## Exercise prompt:
Print word for word the first line of the records below and every following line through the one containing "def readyDec (g"; print nothing else.

## Information provided:
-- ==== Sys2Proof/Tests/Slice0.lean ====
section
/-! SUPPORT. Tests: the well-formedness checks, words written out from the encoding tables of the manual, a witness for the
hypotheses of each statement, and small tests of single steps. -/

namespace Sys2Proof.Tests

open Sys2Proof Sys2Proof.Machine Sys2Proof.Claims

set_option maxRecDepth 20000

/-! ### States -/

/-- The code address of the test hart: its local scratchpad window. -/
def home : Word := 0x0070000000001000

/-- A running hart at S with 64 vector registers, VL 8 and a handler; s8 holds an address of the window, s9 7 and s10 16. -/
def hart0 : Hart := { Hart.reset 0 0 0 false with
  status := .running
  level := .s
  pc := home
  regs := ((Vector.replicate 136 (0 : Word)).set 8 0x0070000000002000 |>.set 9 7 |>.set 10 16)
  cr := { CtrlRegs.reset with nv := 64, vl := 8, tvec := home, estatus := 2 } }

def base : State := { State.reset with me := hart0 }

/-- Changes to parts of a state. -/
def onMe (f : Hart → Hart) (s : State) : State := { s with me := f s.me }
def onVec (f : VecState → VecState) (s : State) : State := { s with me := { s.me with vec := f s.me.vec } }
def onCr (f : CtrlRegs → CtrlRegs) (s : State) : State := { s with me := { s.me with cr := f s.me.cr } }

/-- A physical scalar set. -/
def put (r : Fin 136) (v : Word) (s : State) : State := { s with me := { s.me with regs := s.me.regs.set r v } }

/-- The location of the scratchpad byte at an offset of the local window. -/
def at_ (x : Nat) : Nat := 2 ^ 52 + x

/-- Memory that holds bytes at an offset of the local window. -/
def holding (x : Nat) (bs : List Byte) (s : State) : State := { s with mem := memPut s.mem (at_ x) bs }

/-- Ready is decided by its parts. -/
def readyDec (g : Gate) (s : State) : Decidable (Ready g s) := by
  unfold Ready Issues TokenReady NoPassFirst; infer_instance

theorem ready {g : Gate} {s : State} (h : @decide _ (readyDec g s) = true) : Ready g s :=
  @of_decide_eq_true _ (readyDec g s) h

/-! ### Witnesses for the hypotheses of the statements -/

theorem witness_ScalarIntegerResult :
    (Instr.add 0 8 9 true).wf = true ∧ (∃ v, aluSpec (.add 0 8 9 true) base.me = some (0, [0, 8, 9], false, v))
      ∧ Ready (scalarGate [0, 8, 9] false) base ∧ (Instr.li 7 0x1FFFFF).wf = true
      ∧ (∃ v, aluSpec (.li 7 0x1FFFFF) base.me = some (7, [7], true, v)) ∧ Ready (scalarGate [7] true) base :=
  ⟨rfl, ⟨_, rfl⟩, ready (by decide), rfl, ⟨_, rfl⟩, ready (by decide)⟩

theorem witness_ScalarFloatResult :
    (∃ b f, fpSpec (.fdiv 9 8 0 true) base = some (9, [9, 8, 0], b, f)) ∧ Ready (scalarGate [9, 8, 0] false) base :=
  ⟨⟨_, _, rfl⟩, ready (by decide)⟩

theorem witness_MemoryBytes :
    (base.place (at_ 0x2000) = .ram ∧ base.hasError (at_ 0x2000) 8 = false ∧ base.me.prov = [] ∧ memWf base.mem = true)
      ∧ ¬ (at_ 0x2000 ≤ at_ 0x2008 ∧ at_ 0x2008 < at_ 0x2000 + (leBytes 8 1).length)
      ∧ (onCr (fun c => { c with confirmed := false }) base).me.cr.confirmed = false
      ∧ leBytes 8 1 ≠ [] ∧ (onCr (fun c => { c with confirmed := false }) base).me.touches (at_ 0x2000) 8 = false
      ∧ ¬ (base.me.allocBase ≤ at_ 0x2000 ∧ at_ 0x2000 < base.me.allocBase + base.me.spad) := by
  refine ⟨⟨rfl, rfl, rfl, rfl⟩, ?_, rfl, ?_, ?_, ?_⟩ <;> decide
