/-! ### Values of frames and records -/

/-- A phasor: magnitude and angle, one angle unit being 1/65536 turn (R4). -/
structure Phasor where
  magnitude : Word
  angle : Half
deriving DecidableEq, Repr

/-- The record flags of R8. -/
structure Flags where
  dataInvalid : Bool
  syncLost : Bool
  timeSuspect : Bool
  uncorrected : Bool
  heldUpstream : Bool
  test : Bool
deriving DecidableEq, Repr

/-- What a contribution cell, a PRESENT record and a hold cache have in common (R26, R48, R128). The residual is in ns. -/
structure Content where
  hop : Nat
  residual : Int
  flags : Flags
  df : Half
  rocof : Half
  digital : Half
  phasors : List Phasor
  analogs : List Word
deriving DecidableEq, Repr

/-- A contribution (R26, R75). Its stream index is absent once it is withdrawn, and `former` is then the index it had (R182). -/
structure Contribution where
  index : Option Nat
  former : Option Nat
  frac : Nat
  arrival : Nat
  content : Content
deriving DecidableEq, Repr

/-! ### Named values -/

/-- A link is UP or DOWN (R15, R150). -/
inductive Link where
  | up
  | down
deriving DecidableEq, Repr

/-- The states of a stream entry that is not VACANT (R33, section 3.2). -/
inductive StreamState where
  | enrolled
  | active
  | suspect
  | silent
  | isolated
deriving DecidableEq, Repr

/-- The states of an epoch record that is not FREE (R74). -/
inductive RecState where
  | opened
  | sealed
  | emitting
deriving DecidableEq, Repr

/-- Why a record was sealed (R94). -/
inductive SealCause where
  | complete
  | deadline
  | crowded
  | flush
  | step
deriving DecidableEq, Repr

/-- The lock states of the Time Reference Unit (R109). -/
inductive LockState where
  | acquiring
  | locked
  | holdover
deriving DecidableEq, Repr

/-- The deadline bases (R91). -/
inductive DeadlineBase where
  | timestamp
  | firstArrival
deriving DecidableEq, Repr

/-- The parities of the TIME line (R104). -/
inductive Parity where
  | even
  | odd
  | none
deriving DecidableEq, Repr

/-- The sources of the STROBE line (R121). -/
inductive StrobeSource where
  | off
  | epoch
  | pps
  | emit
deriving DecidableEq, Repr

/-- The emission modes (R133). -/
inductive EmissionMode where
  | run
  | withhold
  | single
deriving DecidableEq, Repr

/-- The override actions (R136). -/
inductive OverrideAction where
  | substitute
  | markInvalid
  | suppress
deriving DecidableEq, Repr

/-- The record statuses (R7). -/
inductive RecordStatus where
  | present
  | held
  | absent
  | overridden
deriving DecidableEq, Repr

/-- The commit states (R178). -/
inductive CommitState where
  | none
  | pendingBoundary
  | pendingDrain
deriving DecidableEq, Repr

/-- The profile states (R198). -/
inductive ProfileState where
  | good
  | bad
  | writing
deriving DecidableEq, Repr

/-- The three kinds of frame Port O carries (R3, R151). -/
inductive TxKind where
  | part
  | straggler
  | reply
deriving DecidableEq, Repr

## Task response:
-- ==== Sys2Proof/Tests/Slice0.lean ====
section
/-! SUPPORT. Tests: the well-formedness checks, words written out from the encoding tables of the manual, a witness for the
hypotheses of each statement, and small tests of single steps. -/

namespace Sys2Proof.Tests

open Sys2Proof Sys2Proof.Machine Sys2Proof.Claims

set_option maxRecDepth 20000

/-! ### States -/

/-- The code address of the test hart: its local scratchpad window. -/
def home : Word := 0x0070000000001000

/-- A running hart at S with 64 vector registers, VL 8 and a handler; s8 holds an address of the window, s9 7 and s10 16. -/
def hart0 : Hart := { Hart.reset 0 0 0 false with
  status := .running
  level := .s
  pc := home
  regs := ((Vector.replicate 136 (0 : Word)).set 8 0x0070000000002000 |>.set 9 7 |>.set 10 16)
  cr := { CtrlRegs.reset with nv := 64, vl := 8, tvec := home, estatus := 2 } }

def base : State := { State.reset with me := hart0 }

/-- Changes to parts of a state. -/
def onMe (f : Hart → Hart) (s : State) : State := { s with me := f s.me }
def onVec (f : VecState → VecState) (s : State) : State := { s with me := { s.me with vec := f s.me.vec } }
def onCr (f : CtrlRegs → CtrlRegs) (s : State) : State := { s with me := { s.me with cr := f s.me.cr } }

/-- A physical scalar set. -/
def put (r : Fin 136) (v : Word) (s : State) : State := { s with me := { s.me with regs := s.me.regs.set r v } }

/-- The location of the scratchpad byte at an offset of the local window. -/
def at_ (x : Nat) : Nat := 2 ^ 52 + x

/-- Memory that holds bytes at an offset of the local window. -/
def holding (x : Nat) (bs : List Byte) (s : State) : State := { s with mem := memPut s.mem (at_ x) bs }

/-- Ready is decided by its parts. -/
def readyDec (g : Gate) (s : State) : Decidable (Ready g s) := by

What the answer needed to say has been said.